What influence does where you grew up have on your life as an artist?
I got my professional drawing chops through an early job doing automotive illustrations in Detroit. And that experience got me drawing Freightliner truck parts when I moved to Portland. Learning how to handle media was a critical skill I learned in those many hours. The inking and drawing familiarity kept me in illustration mode in my fine art for a while. It took a long time to loosen up.
I don’t feel a strong sense of Midwestern place in my work subject matter, either now or back then. The Midwestern influence is the work ethic, the middle-class attention to function and form. But my childhood in Detroit did introduce me to the Detroit Institute of Arts Museum, which was familiar home ground with its Diego Rivera murals, Helen Frankenthaler huge canvas, The Nut Gatherers (which could have been my sister and me), the beloved bronze donkey sculpture (which we were allowed to touch) and yummy cake in the Courtyard Café under its big glass ceiling.
I left Detroit at age 25, discouraged by crime, racial tension, geographical economic imbalance, industrialism and lack of vision for how it would ever be better. In 1982, Portland felt like nirvana, for an artist, for a citizen. The city's proximity to nature, arts culture, community and friendliness encouraged my freedom of expression and growth.
What influence does a sense of place have on your art’s subject matter?

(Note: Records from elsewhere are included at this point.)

-- ==== Sys2Proof/Machine/PortOps.lean ====
section
/-! DEFINITION. What a logical port carries with it when its stage changes (R51, R70, R96, R99, R119, R131). -/

namespace Sys2Proof.Machine

/-! ## Bundles of level 3 (R119, R131) -/

/-- The parts of the brood, and this part's own index. -/
def State.devices (s : State) : Nat := s.g .xbarDev XBAR_L3_CFG_devices
def State.selfDev (s : State) : Nat := s.g .xbarDev XBAR_L3_CFG_self

/-- The brood-link ports of a tile, in ascending port id. -/
def State.broodPorts (s : State) (t : Nat) : List Nat :=
  ((upTo 32).filter fun i => bit (s.reg .xbarDev (0x180 + 8 * t)) i).map (32 * t + ·)

/-- The other devices of the brood, ascending. -/
def State.partners (s : State) : List Nat := (upTo s.devices).filter (· != s.selfDev)

/-- The bundle of a tile towards each partner: its ports in ascending id fill the partners' lanes in turn. -/
def State.bundles (s : State) (t : Nat) : List (Nat × List Nat) :=
  let each := s.g .xbarDev XBAR_L3_CFG_brood_lanes / max 1 (s.devices - 1)
  let starts := ((s.broodPorts t).foldl (fun (r : List (Nat × Nat) × Nat) p => (r.1 ++ [(p, r.2)], r.2 + (s.portLanes p).length)) ([], 0)).1
  (indexed s.partners).map fun e => (e.2, (starts.filter fun q => q.2 / max 1 each == e.1).map (·.1))

/-- The partner that a brood-link port leads to, with the ports of its bundle. -/
def State.bundleOf (s : State) (port : Nat) : Option (Nat × List Nat) :=
  if 1 < s.devices then (s.bundles (portTile port)).find? fun b => b.2.contains port else none

/-- A device in or out of the level-3 pattern. The cells held for one that is out are discarded and counted (R131). -/
def State.l3Member (s : State) (d : Nat) (v : Bool) : State :=
  let lost := if v then [] else s.swc.mids3.filter fun e => e.2.dev.toNat == d
  let s := if lost.isEmpty then s else
    ({ s with swc := { s.swc with mids3 := s.swc.mids3.filter fun e => e.2.dev.toNat != d } }.add .xbarDev
      XBAR_EVAC_DROPS_count lost.length).raise .xbarDev cEVAC_DROP
  let s := s.p .xbarDev ⟨XBAR_L3_STATUS_members.off, XBAR_L3_STATUS_members.lo + s.selfDev, 1⟩ 1
  s.p .xbarDev ⟨XBAR_L3_STATUS_members.off, XBAR_L3_STATUS_members.lo + d, 1⟩ (b2n v)

/-- A bundle that has lost every lane takes its far device out of level 3, where the part may evacuate on its own. -/
def State.bundleDown (s : State) (port : Nat) : State :=
  match s.bundleOf port with
  | none => s
  | some (d, ps) =>
    if ps.any s.active then s
    else
      let s := s.raise .xbarDev cL3_BUNDLE_DOWN
      if s.gb .xbarDev XBAR_CFG_auto_evac then s.l3Member d false else s

/-- A bundle that has a lane has its far device in level 3. -/
def State.bundleUp (s : State) (port : Nat) : State :=
  match s.bundleOf port with
  | none => s
  | some (d, _) => s.l3Member d true

/-! ## Stages (R51) -/

/-- A port has left ACTIVE: its link layer, its queues and its switchovers end, and an attach port's contexts fail (R96,
R99). -/
def State.portDown (s : State) (port : Nat) : State :=
  let s := (s.dropPort port).endLl port
  let s := (s.portGroups port).foldl State.failGroup s
  let mine := s.sws.filter fun w => s.lanePort w.die w.lane == port
  let s := mine.foldl State.undoSwitch s
  let s : State := { s with swWaits := s.swWaits.filter fun w => s.lanePort w.die w.lane != port }
  s.bundleDown port

/-- What a port holds of its capability exchange ends, and what its control codewords said (R51, R52). -/
def State.endCapex (s : State) (port : Nat) : State :=
  let s := ((s.php port H_PORT_mism 0).php port H_PORT_sent 0).php port H_PORT_got 0
  let s := ((s.php port H_PORT_spares 0).php port H_PORT_precode 0).php port H_PORT_fault 0
  let s := (s.portLanes port).foldl (fun s l => s.ctlMsg l 0 []) s
  (s.showSpares port).endLl port

/-- A port takes a stage: its registers follow, and leaving ACTIVE takes down what rides on it. -/
def State.moveStage (s : State) (port st : Nat) : State :=
  let was := s.active port
  let s := if st < 4 then s.endCapex port else s
  let s := s.showPort port st
  if was ∧ st ≠ 5 then s.portDown port else if !was ∧ st = 5 then s.bundleUp port else s

/-- A port restarts or stops: DETECT where it may leave OFF, else OFF (R51). -/
def State.wakePort (s : State) (port : Nat) : State :=
  if s.portMay port then (if s.stage port = 0 then s.moveStage port 1 else s)
  else if s.stage port = 0 then s else s.moveStage port 0

/-- An attach group's address equals one that it must not equal (R65). -/
def State.addrMatch (s : State) (g : Nat) : Bool :=
  let addr (x : Nat) : Nat := s.g (.att (x / 8)) (ATT_GRP_ADDR_addr.at (0x40 * (x % 8)))
  let odd (x : Nat) : Bool := s.breakout x == 3 && x % 2 == 1
  s.pers g == .tlinkAttach && !odd g &&
    ((upTo 256).any (fun x => x != g && s.pers x == .tlinkAttach && s.st (.grp x) != .off && !odd x && addr x == addr g) ||
      s.rdxAddr == some (addr g) || s.synAddr == some (addr g))

/-- A group leaves OFF: an attach group compares its address, and a match holds its port in CAPEX (R65). -/
def State.holdGroup (s : State) (g : Nat) : State := s.php (4 * g) H_PORT_held (b2n (s.addrMatch g))

/-- Every port of a group restarts or stops. -/
def State.wakeGroup (s : State) (g : Nat) : State := (s.groupPorts (if s.breakout g = 3 then g / 2 * 2 else g)).foldl State.wakePort s

/-- A group's page is trained once every logical port of the group is ACTIVE (R51). -/
def State.groupTrained (s : State) (g : Nat) : Bool :=
  let l := s.groupPorts (if s.breakout g = 3 then g / 2 * 2 else g)
  !l.isEmpty && l.all s.active

end Sys2Proof.Machine
end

When I first moved to Port Townsend from Portland, I naturally turned to landscape themes, including some still life of our agricultural abundance. But mostly trees and water. I was in awe and wonder at this place. I was working then the way I had been working in Portland: sketching from life or plein air sketching, then working from those pieces in the studio.
Now, my definition of a sense of place has shifted. Now it means, where is my life situated? What are its anchors? What are its questions? When Joe was so sick, and when he died, it was loss and grief I turned to in my art. But from a content-specific perspective, the objects that I moved that grief through were what I saw around me. My sense of place was domestic. It was Joe himself. It was the chair. It was the coffee cup. And that observational sense of place has continued in my current work with still life and domestic scenes. What I have around me is what I paint.
What influence does your life’s events have on your work?
Maybe it is grief that pervades the work. But really, grief is this: Tenderness. Intimacy. Presence. What grief has given me is surrender and courage. When I painted Joe’s head wound, when I painted his beautiful naked body, grief moved through me, and it was a good thing. I did not know how the paintings were going to turn out, but surrendering to the devastation of grief loosened me up. I didn’t care; I just knew what I needed to do. I think once you feel freedom like that, it is easier to go back to it, to allow the movement through heart to hand. There’s nothing to lose in painting.